Need I go on in calculating how much money would be lost in concession and merch sales?
Let’s say the Mets play the same number of home games at Surprise Stadium, a field that holds 10,714. According to Statista.com, the average price for a Mets ticket is $27.60. While you can fit 41,922 at sellout capacity in Citi Field, the Mets averaged 30,531, which was about 73% capacity. Since the Mets are an east coast team, and most of the teams they play are east coast teams, let’s argue that the Mets would see 75% capacity at their home games in Surprise Stadium, again, losing 20% of gross ticket revenue. That means the Mets would generate $11.8 million, as opposed to the $42.1 million for the same number of home games at Citi Field.
Now, lost in all of this, is the salaries of the seasonal workers who ensure that we can buy the peanuts, crackerjacks, hot dogs, drinks, cotton candy, ice cream, and everything else in between at the home games. Undoubtedly, the loss of their positions is inevitable, as the ownership groups will be desperate to recoup the millions, if not billions, of dollars in revenue they generate over the course of their 81 home games per season. Also lost in this are all the minor league players who are depending on things like Shin-soo Chu’s generosity as they wait for the season to start.

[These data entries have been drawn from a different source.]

/-- A channel kept, while its session lasts. -/
def State.setChan (s : State) (c : Chan) : State :=
  if c.session = 0 ∨ (s.sessionOn (.dict c.src) c.session).isSome then
    { s with chans := upsert (fun x => x.src == c.src && x.session == c.session) c s.chans }
  else s

/-- What a request does: its abort code, the data it returns, the state and the channel it leaves. -/
structure Done where
  abort : Nat
  data : Bytes := []
  state : State
  chan : Chan

/-- TIMEOUT once for a staged write of the entry that was discarded, else SEQUENCE. -/
def Chan.noStaged (c : Chan) (f : Frame) : Nat × Chan :=
  if c.stagedGone = some (f.index, f.sub) then (abTimeout, { c with stagedGone := none }) else (abSequence, c)

/-- The same for a snapshot. -/
def Chan.noSnap (c : Chan) (f : Frame) : Nat × Chan :=
  if c.snapGone = some (f.index, f.sub) then (abTimeout, { c with snapGone := none }) else (abSequence, c)

/-- The snapshot of an entry, if the channel holds one. -/
def Chan.snapOf (c : Chan) (index sub : Nat) : Option Snap := c.snap.filter fun x => x.index == index && x.sub == sub

/-- The whole records of the log that a read returns. -/
def State.logRead (s : State) (off len : Nat) : Bytes := s.log.window off (min (len - len % 32) (524288 - off))

/-- READ once its entry may be read. -/
def State.readData (s : State) (o : Opened) (c : Chan) (t : Target) (f : Frame) : Done :=
  if t.grp = .log ∧ f.sub = 3 then { abort := abNone, data := s.logRead f.offset f.length, state := s, chan := c }
  else
    match (if f.offset = 0 then none else c.snapOf f.index f.sub) with
    | some x =>
      { abort := abNone, data := slice x.value f.offset f.length, state := s, chan := { c with snap := some { x with lastAt := s.now } } }
    | none =>
      let v := s.readValue o.sid t f.index f.sub
      if v.1.length ≤ 1024 then { abort := abNone, data := slice v.1 f.offset f.length, state := v.2, chan := c }
      else if f.offset = 0 then
        { abort := abNone, data := v.1.take f.length, state := v.2
          chan := { c with snap := some { index := f.index, sub := f.sub, value := v.1, lastAt := s.now }, snapGone := none } }
      else { abort := (c.noSnap f).1, state := s, chan := (c.noSnap f).2 }

def State.doRead (s : State) (o : Opened) (c : Chan) (f : Frame) : Done :=
  match s.readTarget o.who f.index f.sub with
  | .error a => { abort := a, state := s, chan := c }
  | .ok t => s.readData o c t f

/-- A frame from the fabric manager (R349). -/
def State.isFm (s : State) (src : Source) : Bool :=
  match src with
  | .fabric dev _ => dev == s.cfg 0x1200 0x0C
  | .host _ | .field _ _ _ => false

def State.doWrite (s : State) (r : MdReq) (o : Opened) (c : Chan) (f : Frame) : Done :=
  let w := s.writeEntry o.who o.sid (s.isFm r.src) f.index f.sub f.data
  { abort := w.1, state := w.2, chan := c }

/-- WRITE_BEGIN: a staged write opens in place of any other. -/
def State.doBegin (s : State) (r : MdReq) (o : Opened) (c : Chan) (f : Frame) : Done :=
  match s.writeTarget o.who o.sid (s.isFm r.src) f.index f.sub f.offset with
  | .error a => { abort := a, state := s, chan := c }
  | .ok t =>
    if s.notServed t f.sub then { abort := abNotReady, state := s, chan := c }
    else
      { abort := abNone, state := s
        chan := { c with staged := some { index := f.index, sub := f.sub, total := f.offset, lastAt := s.now }, stagedGone := none } }

/-- The staged write that a WRITE_PART or WRITE_END names, once the entry may be written. -/
def State.stagedFor (s : State) (r : MdReq) (o : Opened) (c : Chan) (f : Frame) : Except (Nat × Chan) Staged :=
  match s.writePerm o.who o.sid (s.isFm r.src) f.index f.sub with
  | .error a => .error (a, c)
  | .ok _ =>
    match c.staged with
    | none => .error (c.noStaged f)
    | some x => if x.index = f.index ∧ x.sub = f.sub then .ok x else .error (abSequence, c)

/-- Whether n bytes at an offset lie within the total and overlap no part. -/
def Staged.fits (x : Staged) (off n : Nat) : Bool :=
  off + n ≤ x.total && x.parts.all fun y => !(y.1 < off + n && off < y.1 + y.2.length)

def State.doPart (s : State) (r : MdReq) (o : Opened) (c : Chan) (f : Frame) : Done :=
  match s.stagedFor r o c f with
  | .error e => { abort := e.1, state := s, chan := e.2 }
  | .ok x =>
    if x.fits f.offset f.data.length then
      { abort := abNone, state := s
        chan := { c with staged := some { x with parts := x.parts ++ [(f.offset, f.data)], lastAt := s.now } } }
    else { abort := abSequence, state := s, chan := { c with staged := some { x with lastAt := s.now } } }

/-- The staged value: its parts in place. -/
def Staged.value (x : Staged) : Bytes := x.parts.foldl (fun v y => putBytes v y.1 y.2) (zeros x.total)

/-- WRITE_END: the staged write closes, and applies as one write if its parts cover it. -/
def State.doEnd (s : State) (r : MdReq) (o : Opened) (c : Chan) (f : Frame) : Done :=
  match s.stagedFor r o c f with
  | .error e => { abort := e.1, state := s, chan := e.2 }
  | .ok x =>
    let c := { c with staged := none }
    if (x.parts.map fun y => y.2.length).foldl (· + ·) 0 = x.total then
      let w := s.writeEntry o.who o.sid (s.isFm r.src) f.index f.sub x.value
      { abort := w.1, state := w.2, chan := c }
    else { abort := abSequence, state := s, chan := c }

/-- A ROUTE packet may only WRITE entries of 0x4100 and 0x4110 + p (R385). -/
def routeMay (f : Frame) : Bool := f.op == opWrite && (f.index == 0x4100 || (0x4110 ≤ f.index && f.index < 0x4118))

/-- The codes of R382 that come before ROLE. -/
def beforeRole : List Nat := [abLocked, abNoEntry, abNoSubindex, abNotReadable, abNotWritable, abScope]

/-- The answer to a frame that a ROUTE packet may not carry: ROLE, after the checks that come before it. -/
def State.barred (s : State) (r : MdReq) (o : Opened) (f : Frame) : Nat :=
  let found := if f.op = opRead then s.readTarget o.who f.index f.sub else s.writePerm o.who o.sid (s.isFm r.src) f.index f.sub
  match found with
  | .error a => if f.op ≠ opCancel ∧ beforeRole.contains a then a else abRole
  | .ok _ => abRole

/-- What a request does once its frame and session are valid. -/
def State.perform (s : State) (r : MdReq) (o : Opened) (c : Chan) (f : Frame) : Done :=
  if r.route && !routeMay f then { abort := s.barred r o f, state := s, chan := c }
  else if f.op = opCancel then { abort := abNone, state := s, chan := { c with staged := none, snap := none } }
  else if f.op = opRead then s.doRead o c f
  else if f.op = opWrite then s.doWrite r o c f
  else if f.op = opBegin then s.doBegin r o c f
  else if f.op = opPart then s.doPart r o c f
  else s.doEnd r o c f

I’m hoping that we see a shift in focus on what’s important. Baseball players have a luxury compared to most other sports. NFL players deal with their teams being tethered down by the salary cap. Baseball players don’t. Does Mike Trout really need to be making $35.8 million per year under his 12 year contract extension? Does Giancarlo Stanton need to be making $26 million this year, and $29 million next year? Especially when so many more people who work at Yankee Stadium rely more on our butts being in those seats than Stanton does?
We’re all struggling right now. We want baseball back just as much as the players, owners, and seasonal employees want baseball back. And while it’s great to see us all banding together as we are, the importance of how much money is being lost right now can’t be stated enough. So many people who aren’t the Stanton’s, Gerrit Cole’s, and Mike Trout’s of baseball depend on these games to be played. It’s imperative that not only we get the season started soon, but we do it in a safe way to ensure the health and safety of everyone involved. The Nippon League is seeing a rough start to its delayed start to the season as there are players testing positive for the coronavirus. And while some states are being spared the same ravages the disease has inflicted on states like New York, California, and Louisiana, there’s no certainty that Arizona won’t become the new hotbed for the virus if all 30 teams are playing baseball in the state. That’s 780 players (under the new 26 man roster), plus all their coaches, training staff, scouts, and medical staff.